/-- R246-R249: an UP interface sends a waiting credit frame first; then a frame due again; then a link-local frame for which replay has room, under
the next sequence and kept; then the frame the lanes pick, under the next sequence, kept for replay and charged to its lane, its receive cell's copy
done. A due credit timer queues a credit frame, a replay timeout sends every kept frame again. With nothing to send, and on an interface not UP, the
channel stays as it is (log entry 69). R24, R236, R246, R250, R258, R268: a `TRAINING` interface whose training ends, its other seam end enabled, is
up physically, has a port's lanes locked with their order and polarity, checks its allotments and sends its `HELLO`; a `HELLO` is taken; the timer
sends another until one is heard; a retrain that succeeds sends one, the third failure in a row holds the link. Else the channel stays as it is (log
entry 69). R250, R251, R255, R258: what a `HELLO` does on a physically trained interface. In training the partner's held units become the outstanding
count and the interface is UP. On an UP interface, and in a retrain that cannot be resumed, one from another partner flushes it and trains anew; in a
retrain one from the same partner whose next sequence is known resumes with the frames it has not seen. On a seam end one that does not come from the
end across is dropped. -/
def Obligations.FramesTrainAndLeaveUnderCredit : Prop :=
  ((∀ (ch : Fin 8) (i : Fin 5) (s : State),
    (let c := s.chan ch
     let l := c.link i
     let cmd := Instr.frameTransmit ch i
     let credit := l.control.find? (fun f => f.typ = 0x08)
     let ctl := l.control.find? (fun f => f.typ ≠ 0x08 && l.room i f)
     (l.st ≠ .up → Acts cmd s ch c ∧ Acts (.creditAckTimer ch i) s ch c ∧ Acts (.replayTimeout ch i) s ch c) ∧
     (l.st = .up →
       (∀ f, credit = some f → Acts cmd s ch ((c.setLink i { l with control := l.control.erase f }).emitFrame i f)) ∧
       (credit = none →
         (∀ f rest, l.resend = f :: rest → Acts cmd s ch ((c.setLink i { l with resend := rest }).emitFrame i f)) ∧
         (∀ f, l.resend = [] → ctl = some f → Acts cmd s ch ((c.setLink i { l with
           control := l.control.erase f, txNext := (l.txNext + 1) % 65536
           replay := l.replay ++ [⟨{ f with lseq := l.txNext }, none, 0, 0⟩] }).emitFrame i { f with lseq := l.txNext })) ∧
         (l.resend = [] → ctl = none → l.pick i = none → Acts cmd s ch c) ∧
         (∀ e, l.resend = [] → ctl = none → l.pick i = some e →
           (let v := (typeLane e.frame.typ).getD 0
            Acts cmd s ch (((c.setLink i { l with
              egress := l.egress.erase e, txNext := (l.txNext + 1) % 65536
              replay := l.replay ++ [⟨{ e.frame with lseq := l.txNext }, some v, e.frame.charge, 0⟩]
              charged := (l.charged.zipIdx).map (fun q => if q.2 = v then q.1 + e.frame.charge else q.1)
              rr := if v = 0 then l.rr else 1 + v % 3, creditedSent := l.creditedSent + 1 }).emitFrame i { e.frame with lseq := l.txNext }).egressDone i e)))) ∧
       (l.timer = true → Acts (.creditAckTimer ch i) s ch (c.setLink i (l.queueCredit c.node false))) ∧
       (l.timer = false → Acts (.creditAckTimer ch i) s ch c) ∧
       (l.replay = [] → Acts (.replayTimeout ch i) s ch c) ∧
       (l.replay ≠ [] → (∃ x ∈ l.replay, 4 ≤ x.tries) → Acts (.replayTimeout ch i) s ch (c.linkReset i)) ∧
       (l.replay ≠ [] → (∀ x ∈ l.replay, x.tries < 4) → Acts (.replayTimeout ch i) s ch ((c.setLink i { l with
         replay := l.replay.map (fun x => { x with tries := x.tries + 1 }), resend := l.replay.map (·.frame) }).countLink F.SP_LINK_COUNT_REPLAYS i))))) ∧
   (∀ (ch : Fin 8) (i : Fin 5) (rev : Bool) (pol : Byte) (h : Hello) (s : State),
    (let c := s.chan ch
     let l := c.link i
     let trained := Instr.linkTrained ch i rev pol
     let hello (c : Chan) : Chan := c.emitFrame i (helloFrame (c.helloOf s.serial i))
     let c1 := (c.setLink i { l with phys := true, heard := false, rxCharged := l.held, returned := [0, 0, 0, 0] }).checkAllot i
     let c2 := (c.setLink i { l with phys := true, heard := false }).checkAllot i
     (l.st ≠ .training ∨ l.phys = true ∨ s.seamEnabled ch i = false → Acts trained s ch c) ∧
     (l.st = .training → l.phys = false → s.seamEnabled ch i = true →
       (2 ≤ i.val → Acts trained s ch (hello c1)) ∧
       (i.val < 2 → Acts trained s ch (hello (((c1.setLinkFld F.SP_LINK_STATUS_LANE_LOCK i 0xFF).setLinkFld F.SP_LINK_STATUS_LANE_REV i
         (if rev then 1 else 0)).setLinkFld F.SP_LINK_STATUS_POL_INV i pol.toNat)))) ∧
     Acts (.hello ch i h) s ch (c.takeHello i h) ∧
     (l.phys = true → l.heard = false → Acts (.helloTimer ch i) s ch (hello c)) ∧
     (l.phys = false ∨ l.heard = true → Acts (.helloTimer ch i) s ch c) ∧
     (l.st ≠ .retrain ∨ l.phys = true → ∀ ok, Acts (.retrainEnd ch i ok) s ch c) ∧
     (s.seamEnabled ch i = false → Acts (.retrainEnd ch i true) s ch c) ∧
     (l.st = .retrain → l.phys = false →
       (s.seamEnabled ch i = true →
         (2 ≤ i.val → Acts (.retrainEnd ch i true) s ch (hello c2)) ∧
         (i.val < 2 → Acts (.retrainEnd ch i true) s ch (hello (c2.setLinkFld F.SP_LINK_STATUS_LANE_LOCK i 0xFF)))) ∧
       (l.fails + 1 < 3 → Acts (.retrainEnd ch i false) s ch (c.setLink i { l with fails := l.fails + 1 })) ∧
       (3 ≤ l.fails + 1 → Acts (.retrainEnd ch i false) s ch ((c.setLink i { l with fails := 3 }).setLinkState i .hold))))) ∧
   (∀ (c : Chan) (i : Nat) (h : Hello),
    (let l := c.link i
     let same := (l.partner.map (fun p => (p.node, p.serial, p.ifx))) = some (h.node, h.serial, h.ifx)
     let known := h.rxNext = l.txNext ∨ ∃ x ∈ l.replay, x.frame.lseq = h.rxNext
     (l.phys = false ∨ helloFits c.idx i h = false ∨ (l.st ≠ .training ∧ l.st ≠ .up ∧ l.st ≠ .retrain) → c.takeHello i h = c) ∧
     (l.phys = true → helloFits c.idx i h = true →
       (l.st = .training → c.takeHello i h = (c.setLink i { l with
         partner := some h, heard := true, fails := 0, charged := (List.range 4).map (fun v => h.held.getD v 0), retSeen := [0, 0, 0, 0] }).setLinkState i .up) ∧
       (l.st = .up → same → c.takeHello i h = c) ∧
       (l.st = .up → ¬ same → c.takeHello i h = (c.flush i).setLinkState i .training) ∧
       (l.st = .retrain → ¬ (same ∧ known) → c.takeHello i h = (c.flush i).setLinkState i .training) ∧
       (l.st = .retrain → same → known →
         (let keep := if h.rxNext = l.txNext then [] else (l.ackTo ((h.rxNext + 65535) % 65536)).replay
          let out (v : Nat) : Nat := h.held.getD v 0 + (keep.filter (fun x => x.lane = some v)).foldl (fun a x => a + x.charge) 0
          c.takeHello i h = (c.setLink i { l with
            partner := some h, heard := true, fails := 0, replay := keep.map (fun x => { x with tries := 0 })
            resend := keep.map (·.frame), retSeen := (l.charged.zipIdx).map (fun q => q.1 - out q.2), unacked := 0 }).setLinkState i .up))))))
★ ★ ★ ★ ★
Repeat word for word the lines above that run from the line containing "(∀ (ch : Fin 8) (i : Fin 5) (rev" through the line containing "(i.val < 2 → Acts trained", both ends included, and nothing else.

* The answer
   (∀ (ch : Fin 8) (i : Fin 5) (rev : Bool) (pol : Byte) (h : Hello) (s : State),
    (let c := s.chan ch
     let l := c.link i
     let trained := Instr.linkTrained ch i rev pol
     let hello (c : Chan) : Chan := c.emitFrame i (helloFrame (c.helloOf s.serial i))
     let c1 := (c.setLink i { l with phys := true, heard := false, rxCharged := l.held, returned := [0, 0, 0, 0] }).checkAllot i
     let c2 := (c.setLink i { l with phys := true, heard := false }).checkAllot i
     (l.st ≠ .training ∨ l.phys = true ∨ s.seamEnabled ch i = false → Acts trained s ch c) ∧
     (l.st = .training → l.phys = false → s.seamEnabled ch i = true →
       (2 ≤ i.val → Acts trained s ch (hello c1)) ∧
       (i.val < 2 → Acts trained s ch (hello (((c1.setLinkFld F.SP_LINK_STATUS_LANE_LOCK i 0xFF).setLinkFld F.SP_LINK_STATUS_LANE_REV i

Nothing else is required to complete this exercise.